Die Stiftung Sächsische Gedenkstätten zur Erinnerung an die Opfer politischer Gewaltherrschaft sucht für ihren Erinnerungsort Torgau ab dem 1. Juli 2026 befristet bis zum 30. Juni 2028 eine/n PROJEKTMITARBEITER/IN (d/m/w) für das Jugendbildungsprojekt „Jugendliche in der DDR zwischen politischer Haft und Flucht. Das DDR-Jugendgefängnis in Torgau und das Notaufnahmelager für geflüchtete Jugendliche in Sandbostel“. Das Projekt wird von der Bundesstiftung zur Aufarbeitung der SED-Diktatur im Rahmen des Bundesprogramms „Jugend erinnert“ gefördert.

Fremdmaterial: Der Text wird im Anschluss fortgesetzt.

/-! ## The host's data accesses -/

/-- A data access faults with the kind of the first check of R9 that fails, both when it is decided as it is taken and
when the arbiter grants its claim, where a claim taken on-line and granted off the line faults NOT_AVAILABLE before any
check: an error response and one HOST_FAULT event, and nothing else (R9, R11, R13). Which accesses are decided as they are
taken, and which at the grant, is inferred (log entry 15). -/
def Obligations.AccessFaultsAtItsFirstFailedCheck : Prop :=
  (∀ (s : State) (a : HostAccess) (k : AccessFault), firstFailed (accessChecks s a) = some k →
    s.hostClaim = none → (hostAccessOpen s = false ∨ (s.station.takesPart = true ∧ a.isWrite = true)) →
      ∃ t, exec (.hostDataAccess a.address a.lanes a.access) s = .next t ∧
        t.busResponse = some (if a.isWrite then .writeError else .readError) ∧
        Reports s t [⟨subjectOf a.windowField, s.clock.round, .hostFault k a.offset a.isWrite⟩] ∧
        t = { s with busResponse := t.busResponse, events := t.events, eventOverflow := t.eventOverflow }) ∧
    (∀ (s : State) (c : HostClaim) (k : AccessFault), firstFailed (claimChecks s c) = some k →
      s.hostClaim = some c → s.frameClaims = [] → s.copyRead = none →
      ∃ t, exec .hostStoreClaimGranted s = .next t ∧
        t.busResponse = some (if c.access.isWrite then .writeError else .readError) ∧
        Reports s t [⟨subjectOf c.access.windowField, s.clock.round, .hostFault k c.access.offset c.access.isWrite⟩] ∧
        t = { s with hostClaim := none, busResponse := t.busResponse, events := t.events,
                     eventOverflow := t.eventOverflow })

/-- An on-line write that passes its checks is taken into the Outbound Queue: over or behind the words of the tail entry
where it merges, or as a new entry at the tail; the store is not touched (R14, R98). -/
def Obligations.OnLineWriteIsQueued : Prop :=
  ∀ (s : State) (a : HostAccess) (w : WindowNo) (v : Word), a.access = .write v → a.window = some w →
    s.hostClaim = none → s.station = .active → firstFailed (accessChecks s a) = none →
    ∃ t, exec (.hostDataAccess a.address a.lanes a.access) s = .next t ∧ t.busResponse = some .writeDone ∧
      (match s.outbound.getLast? with
        | some (.update w' block first words isSealed) =>
          if isSealed = false ∧ w' = w ∧ block.toNat = a.block ∧ first.toNat ≤ a.word ∧
              a.word < first.toNat + words.length then
            t.outbound = s.outbound.dropLast ++ [.update w block first (words.set (a.word - first.toNat) v) false]
          else if isSealed = false ∧ w' = w ∧ block.toNat = a.block ∧ a.word = first.toNat + words.length then
            t.outbound = s.outbound.dropLast ++ [.update w block first (words ++ [v]) false]
          else t.outbound = s.outbound ++ [.update w (BitVec.ofNat 10 a.block) (BitVec.ofNat 4 a.word) [v] false]
        | _ => t.outbound = s.outbound ++ [.update w (BitVec.ofNat 10 a.block) (BitVec.ofNat 4 a.word) [v] false]) ∧
      t = { s with busResponse := some .writeDone, outbound := t.outbound }

/-- A read, and an off-line write, waits for the arbiter (R12, R13), and at the grant the word at the store block and word
of R12 is read, or off-line replaced by the 32 bits presented, while every other byte of the store stands. The claim keeps
whether it was taken on-line, for its checks at the grant (R13). The host's claim comes last: while a frame claim or a copy
read waits the grant changes nothing (R17, R18), and while an access is in progress the bus brings no other (R8). That a
word's four bytes stand high byte first in the store is inferred (log entry 16), and so are when an access is decided (log
entry 15) and that a grant with no claim changes nothing (log entry 6); that an access given behind one in progress changes
nothing is the model's choice (log entry 15). -/
def Obligations.AccessReachesTheStoreAtItsGrant : Prop :=
  (∀ (s : State) (a : HostAccess), s.hostClaim ≠ none → exec (.hostDataAccess a.address a.lanes a.access) s = .next s) ∧
  (∀ (s : State), s.hostClaim = none ∨ s.frameClaims ≠ [] ∨ s.copyRead ≠ none →
    exec .hostStoreClaimGranted s = .next s) ∧
  ∀ (s : State) (a : HostAccess) (block : Nat), s.store.wf = true →
    (s.hostClaim = none → hostAccessOpen s = true → (a.isWrite = true → s.station = .configured) →
      exec (.hostDataAccess a.address a.lanes a.access) s = .next { s with
        hostClaim := some ⟨a, s.station.takesPart⟩, busResponse := none }) ∧
    (∀ onLine, s.hostClaim = some ⟨a, onLine⟩ → s.frameClaims = [] → s.copyRead = none →
      firstFailed (claimChecks s ⟨a, onLine⟩) = none → (s.addressed a).storeBlock a.block = some block → block < 8192 →
      (a.access = .read → exec .hostStoreClaimGranted s = .next { s with
        hostClaim := none,
        busResponse := some (.readDone (wordOf (s.store.read (block * 64 + a.word * 4))
          (s.store.read (block * 64 + a.word * 4 + 1)) (s.store.read (block * 64 + a.word * 4 + 2))
          (s.store.read (block * 64 + a.word * 4 + 3)))) }) ∧
      (∀ v, a.access = .write v → s.station = .configured →
        ∃ t, exec .hostStoreClaimGranted s = .next t ∧ t.busResponse = some .writeDone ∧
          t.store.readWord (block * 64 + a.word * 4) = v ∧
          (∀ b, b < block * 64 + a.word * 4 ∨ block * 64 + a.word * 4 + 4 ≤ b → t.store.read b = s.store.read b) ∧
          t = { s with hostClaim := none, busResponse := t.busResponse, store := t.store }))

/-! ## Frame claims and the store -/

/-- A frame claim writes its words and sets the window's written flag: an update's words, in order, from its first word
on, with WINDOW_CHANGED where a peer's update sets a watched window's flag; a copied block's 16 words, with no event
(R19, R20, R6, R39). Frame claims are granted in line order, so neither kind overtakes the other: a grant that is not for the
claim at the head changes nothing (R18, R20, R127). That a grant without its claim changes nothing is inferred (log entry
6). -/
def Obligations.FrameClaimsWriteTheStore : Prop :=
  (∀ (s : State) (peer : Option StationNo) (w : WindowNo) (block first : Nat) (words : List Word)
      (rest : List FrameClaim), s.frameClaims = .update peer w block first words :: rest → block < 8192 →
      first + words.length ≤ 16 → s.store.wf = true →
      ∃ t, exec .updateApplied s = .next t ∧
        (∀ i, i < words.length → t.store.readWord (block * 64 + (first + i) * 4) = words.getD i 0) ∧
        (∀ b, b < block * 64 + first * 4 ∨ block * 64 + (first + words.length) * 4 ≤ b → t.store.read b = s.store.read b) ∧
        t.window w = { s.window w with written := true } ∧ (∀ v, v ≠ w → t.window v = s.window v) ∧
        Reports s t (match peer with
          | some sender =>
            if (s.window w).watch = true ∧ (s.window w).written = false then
              [⟨subjectOf w.val, s.clock.round, .windowChanged sender⟩]
            else []
          | none => []) ∧
        t = { s with frameClaims := rest, store := t.store, windows := t.windows, events := t.events,
                     eventOverflow := t.eventOverflow }) ∧
    (∀ (s : State) (w : WindowNo) (block : Nat) (words : List Word) (rest : List FrameClaim),
      s.frameClaims = .copied w block words :: rest → block < 8192 → words.length = 16 → s.store.wf = true →
      ∃ t, exec .copiedBlockWritten s = .next t ∧
        (∀ i, i < 16 → t.store.readWord (block * 64 + i * 4) = words.getD i 0) ∧
        (∀ b, b < block * 64 ∨ block * 64 + 64 ≤ b → t.store.read b = s.store.read b) ∧
        t.window w = { s.window w with written := true } ∧ (∀ v, v ≠ w → t.window v = s.window v) ∧
        t = { s with frameClaims := rest, store := t.store, windows := t.windows }) ∧
    (∀ (s : State), (match s.frameClaims with
      | [] => exec .updateApplied s = .next s ∧ exec .copiedBlockWritten s = .next s
      | .update _ _ _ _ _ :: _ => exec .copiedBlockWritten s = .next s
      | .copied _ _ _ :: _ => exec .updateApplied s = .next s))

/-- The store changes by its four kinds of claim alone (R15): a command that leaves another store than it found is
UPDATE_APPLIED, COPIED_BLOCK_WRITTEN or INIT_PASS_STEP, or the grant of a host's write while the station is not on the
line. -/
def Obligations.StoreChangesByClaimsAlone : Prop :=
  ∀ (i : Instr) (s t : State), exec i s = .next t → t.store ≠ s.store →
    i = .updateApplied ∨ i = .copiedBlockWritten ∨ i = .initPassStep ∨
      (i = .hostStoreClaimGranted ∧ s.station = .configured ∧ ∃ c, s.hostClaim = some c ∧ c.access.isWrite = true)

/-! ## The control region and the issue of a command -/

/-- A write to the staging area or the command record changes the bytes of its enabled lanes and no other; the byte at the
word's lowest offset is its most significant byte, and a write above the issue word is ignored (R164, R172). That byte lane
i is the byte at offset i of the word is inferred (log entry 16). -/
def Obligations.ControlRegionWriteChangesEnabledLanes : Prop :=
  ∀ (s : State) (word : BitVec 8) (lanes : Lanes) (v : Word), s.region.wf = true →
    (4 * word.toNat < 0x220 → ∃ t, exec (.controlRegionWrite word lanes v) s = .next t ∧
      (∀ i, i < 4 → t.region.read (4 * word.toNat + i) =
        if laneEnabled lanes i = true then wordByte v i else s.region.read (4 * word.toNat + i)) ∧
      (∀ a, a < 4 * word.toNat ∨ 4 * word.toNat + 4 ≤ a → t.region.read a = s.region.read a) ∧
      t = { s with region := t.region }) ∧
    (0x220 < 4 * word.toNat → exec (.controlRegionWrite word lanes v) s = .next s)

Im Mittelpunkt des länderübergreifenden Projekts stehen die Biografien junger Menschen in der DDR, die aus politischen Gründen inhaftiert wurden und/oder die sich zur Flucht aus der DDR entschlossen. Dafür nimmt das Projekt die Geschichte des DDR-Jugendgefängnisses in Torgau und des Notaufnahmelagers für geflüchtete Jugendliche aus der DDR in Sandbostel in Niedersachsen in den Blick. An dem Projekt nehmen Jugendliche aus Ost- und Westdeutschland teil (Schulklassen). Sie lernen die politische Haft als Repressionsinstrument der SED-Diktatur gegen politisch andersdenkende Jugendliche kennen. Gleichzeitig setzen sie sich mit den Erfahrungen der Flucht, der Ankunft und der Aufnahme der geflüchteten Jugendlichen im Westen auseinander. Gespräche mit Zeitzeugen und Zeitzeuginnen sind von großer Bedeutung.

Zentral sind mehrere gemeinsame einwöchige Workshops der Jugendlichen in den Gedenkstätten in Torgau und Sandbostel. Bedeutendes Ergebnis ist eine Wanderausstellung mit pädagogischem Arbeitsmaterial. Sie wird partizipativ mit Jugendlichen erstellt. 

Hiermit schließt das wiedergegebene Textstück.